On Wednesday, Dykstra sat down with the Argus Leader’s editorial board - Publisher Randell Beck, Executive Editor Maricarrol Kueter, Director of Administration Greg Robinson, Assistant Controller Barb Facile and Voices Editor Nestor Ramos - to discuss his candidacy and ideas and the ongoing Senate race.
JOEL DYKSTRA: First of all, thank you for the invitation and the opportunity to be with you and to explain these things.
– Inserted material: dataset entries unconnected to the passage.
-- ==== Sys2Proof/Machine/Pwm.lean ====
section
/-! DEFINITION. The valve PWM generator (R391 to R412, R419, R420). A boundary, a window transition, a node crossing and the expiry
of a time come as commands. -/

namespace Sys2Proof.Machine

/-! ### Pairs -/

/-- What PWM pair `n` holds beside its registers. -/
def State.pwmOf (s : State) (n : Nat) : Pwm := vat s.pwm n

/-- The state with PWM pair `n` changed. -/
def State.updPwm (s : State) (n : Nat) (f : Pwm → Pwm) : State := { s with pwm := vupd s.pwm n f }

/-- Pair `n` is enabled in PWM_APPLIED. -/
def State.pwmOn (s : State) (n : Nat) : Bool := s.bit PWM_APPLIED n

/-- CENTRE counting (R392). -/
def State.pwmCentre (s : State) (n : Nat) : Bool := s.fld (PWM_CFG n) PWM_CFG_MODE == 1

/-- TOP and DUTY in force. -/
def State.pwmTop (s : State) (n : Nat) : Nat := s.fld (PWM_ACT n) PWM_ACT_TOP

/-- DUTY in force. -/
def State.pwmDuty (s : State) (n : Nat) : Nat := s.fld (PWM_ACT n) PWM_ACT_DUTY

/-- Period in drive clocks for a TOP (R392). -/
def pwmPeriod (centre : Bool) (top : Nat) : Nat := if centre then 2 * top else top + 1

/-- Active window in drive clocks (R393). -/
def pwmWindow (centre : Bool) (top duty : Nat) : Nat := if centre then 2 * min duty top else min duty (top + 1)

/-- Limit below which a window is short (R400). -/
def State.shortLimit (s : State) (n : Nat) : Nat :=
  s.fld (PWM_CFG n) PWM_CFG_MINW + (if s.fld (PWM_CFG n) PWM_CFG_OUTM = 0 then s.fld (PWM_DT n) PWM_DT_DTMAX else 0)

/-- A period of `top` is long enough for pair `n` (R400). -/
def State.periodOk (s : State) (n top : Nat) : Bool := decide (2 * s.shortLimit n ≤ pwmPeriod (s.pwmCentre n) top)

/-- The mask that counts: none in the safe state (R404). -/
def State.pwmMask (s : State) (n : Nat) : Nat := if (s.pwmOf n).safeOn then 0 else s.fld (PWM_MSK n) PWM_MSK_APPL

/-- Count and direction as read (R392): drive clocks since the last boundary. -/
def State.pwmCount (s : State) (n : Nat) : Nat × Bool :=
  if !s.pwmOn n then (0, false)
  else
    let c := (s.now - (s.pwmOf n).bAt) / 2
    let top := s.pwmTop n
    if s.pwmCentre n then (if c ≤ top then (top - c, true) else (min (c - top) top, false)) else (min c top, false)

/-! ### Switches (R397, R398, R411, R412) -/

/-- A switch of pair `n` turns on; PWM_L of a boost pair starts the ramp (R412). -/
def State.pwmTurnOn (s : State) (n : Nat) (high : Bool) : State :=
  let s1 := s.updPwm n fun p => if high then { p with h := true, hOn := s.now, inc := none, onAt := none }
    else { p with l := true, lOn := s.now, inc := none, onAt := none }
  if 8 ≤ n ∧ !high then s1.launch .drive .converter (.ramp (n - 8) true) else s1

/-- PWM_L of pair `n` turns off; for a boost pair the ramp ends (R412). -/
def State.pwmLowOff (s : State) (n : Nat) : State :=
  let s1 := s.updPwm n fun p => { p with l := false }
  if 8 ≤ n ∧ (s.pwmOf n).l then s1.launch .drive .converter (.ramp (n - 8) false) else s1

/-- Both switches turn off at once (R402, R406). -/
def State.pwmBothOff (s : State) (n : Nat) : State :=
  (s.pwmLowOff n).updPwm n fun p => { p with h := false, inc := none, onAt := none }

/-- The switches that should be on: high, low (R397, R402). -/
def State.pwmWant (s : State) (n : Nat) : Bool × Bool :=
  let p := s.pwmOf n
  let m := s.pwmMask n
  let outm := s.fld (PWM_CFG n) PWM_CFG_OUTM
  if m = 1 then (false, false) else if m = 2 then (false, true) else if m = 3 then (true, false)
  else if outm = 0 then (p.req && !p.dropped, !p.req && !p.dropped)
  else if outm = 1 then (p.req && !p.dropped, false)
  else (false, p.req && !p.dropped)

/-- The switches follow: what should be off goes off at once, what should be on comes on after the dead time of R398, or at once in
HONLY and LONLY (R397). -/
def State.pwmFollow (s : State) (n : Nat) : State :=
  let w := s.pwmWant n
  let s1 := s.updPwm n fun p => if !w.1 then { p with h := false } else p
  let s2 := if !w.2 then s1.pwmLowOff n else s1
  let p := s2.pwmOf n
  let dead := s.fld (PWM_CFG n) PWM_CFG_OUTM == 0 || s.pwmMask n != 0
  if (w.1 && !p.h) || (w.2 && !p.l) then
    let high := w.1
    if !dead then s2.pwmTurnOn n high
    else match p.inc with
      | some (d, _) => if d == high then s2 else s2.updPwm n fun q => { q with inc := some (high, s.now), onAt := none }
      | none => s2.updPwm n fun q => { q with inc := some (high, s.now), onAt := none }
  else s2.updPwm n fun q => { q with inc := none, onAt := none }

/-- The MEAS field of a transition: DLH for one to the high side, DHL for one to the low side (R398). -/
def measFld (high : Bool) : Fld := if high then PWM_MEAS_DLH else PWM_MEAS_DHL

/-- A switch whose dead time is known comes on in its slot. -/
def State.pwmDue (s : State) (n : Nat) : State :=
  match (s.pwmOf n).onAt, (s.pwmOf n).inc with
  | some t, some (high, _) => if t ≤ s.now then s.pwmTurnOn n high else s
  | _, _ => s

/-- What comes due on the pairs in this slot. -/
def State.runPwm (s : State) : State := (List.range 10).foldl State.pwmDue s

/-! ### Windows (R393, R400, R401) -/

/-- A pair flag with its event. -/
def State.pwmFlag (s : State) (n flag evt : Nat) : State := (s.setBit (PWM_ST n) flag true).raise PWM_EVT evt

/-- The request of pair `n` becomes `active`: the window that begins is judged short under R400 and R401, and the switches
follow. -/
def State.pwmRequest (s : State) (n : Nat) (active : Bool) : State :=
  if (s.pwmOf n).req == active then s
  else
    let c := s.pwmCentre n
    let w := pwmWindow c (s.pwmTop n) (s.pwmDuty n)
    let len := if active then w else pwmPeriod c (s.pwmTop n) - w
    let driven := active || s.fld (PWM_CFG n) PWM_CFG_OUTM == 0
    let short := driven && s.pwmMask n == 0 && decide (0 < len ∧ len < s.shortLimit n)
    let drop := short && s.fld (PWM_CFG n) PWM_CFG_SHORT == 0
    let s1 := if short then
        (s.pwmFlag n (if drop then PWM_ST_DROP else PWM_ST_STRETCH) PWM_EVT_SHORTP).count (PWM_SCNT n) PWM_SCNT_SHORT 1
      else s
    (s1.updPwm n fun p => { p with req := active, dropped := drop }).pwmFollow n

/-! ### Boundaries (R392 to R395, R403 to R405, R408, R409) -/

/-- The safe duty in counts (R404). -/
def State.safeDuty (s : State) (n top : Nat) : Nat :=
  roundDivN (s.fld (PWM_SAFE n) PWM_SAFE_SDUTY * (if s.pwmCentre n then top else top + 1)) 1000

/-- The shadows load at a boundary (R394, R395). -/
def State.loadShadows (s : State) (n : Nat) : State :=
  let p := s.pwmOf n
  let cp := s.fld (PWM_CNT n) PWM_CNT_CPEND == 1
  let per := cp || p.perW
  let dut := cp || p.dutW
  let s1 := if per then s.setFld (PWM_ACT n) PWM_ACT_TOP (s.fld (PWM_PER n) PWM_PER_TOP) else s
  let s2 := if dut then s1.setFld (PWM_ACT n) PWM_ACT_DUTY (s.fld (PWM_DUT n) PWM_DUT_DUTY) else s1
  let alone := if cp then 0 else if p.perW && !p.dutW then 1 else if p.dutW && !p.perW then 2 else 0
  let mism := (alone == 1 && p.lastLoad == 2) || (alone == 2 && p.lastLoad == 1)
  let s3 := if mism then s2.pwmFlag n PWM_ST_MISM PWM_EVT_MISM else s2
  (s3.setFld (PWM_CNT n) PWM_CNT_CPEND 0).updPwm n fun q => { q with perW := false, dutW := false, lastLoad := alone }

/-- What is in force from this boundary on: the shadows, or the safe duty (R404, R405). -/
def State.boundaryLoads (s : State) (n : Nat) : State :=
  let p := s.pwmOf n
  if s.fld (PWM_CNT n) PWM_CNT_SAFE = 1 ∧ !p.resume then
    (s.setFld (PWM_ACT n) PWM_ACT_DUTY (s.safeDuty n (s.pwmTop n))).updPwm n fun q => { q with safeOn := true, lastLoad := 0 }
  else if p.resume then
    ((((s.setFld (PWM_CNT n) PWM_CNT_SAFE 0).setFld (PWM_ACT n) PWM_ACT_TOP (s.fld (PWM_PER n) PWM_PER_TOP)).setFld (PWM_ACT n)
      PWM_ACT_DUTY (s.fld (PWM_DUT n) PWM_DUT_DUTY)).setFld (PWM_CNT n) PWM_CNT_CPEND 0).updPwm n fun q => { q with
        safeOn := false, resume := false, perW := false, dutW := false, lastLoad := 0 }
  else s.loadShadows n

/-- Every (IPRE + 1)th boundary sets the PRD event (R403). -/
def State.periodEvent (s : State) (n : Nat) : State :=
  if s.fld (PWM_TRG n) PWM_TRG_IPRE ≤ (s.pwmOf n).ipc then (s.updPwm n fun p => { p with ipc := 0 }).raise PWM_EVT n
  else s.updPwm n fun p => { p with ipc := p.ipc + 1 }

/-- Exactly one enabled comparator serves boost converter `k` (R408). -/
def State.boostCmp (s : State) (k : Nat) : Nat :=
  ((List.range 8).filter fun c => s.fld (CMP_CFG c) CMP_CFG_EN == 1 && s.fld (CMP_CFG c) CMP_CFG_MODE == 1
    && s.fld (CMP_CFG c) CMP_CFG_BST == k).length

/-- Boost converter `k` may switch (R408; R32 stops it at link loss). -/
def State.boostMay (s : State) (k : Nat) : Bool :=
  s.pwmOn (8 + k) && s.fld (INJ_BST k) INJ_BST_EN == 1 && !vat s.drive.ovStop k && s.boostCmp k == 1 && !s.drive.lost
As far as the original intent, or the driving motivation behind my campaign, I actually started looking at this as early as the last election in 2006.
I started looking at what we had ahead of us in 2008 and, frankly, committed myself to that course of action when I became convinced that the governor wasn’t intending to run for the U.S. Senate. I was convinced that it was going to be me or nothing and, essentially, that’s kind of the way it’s played out.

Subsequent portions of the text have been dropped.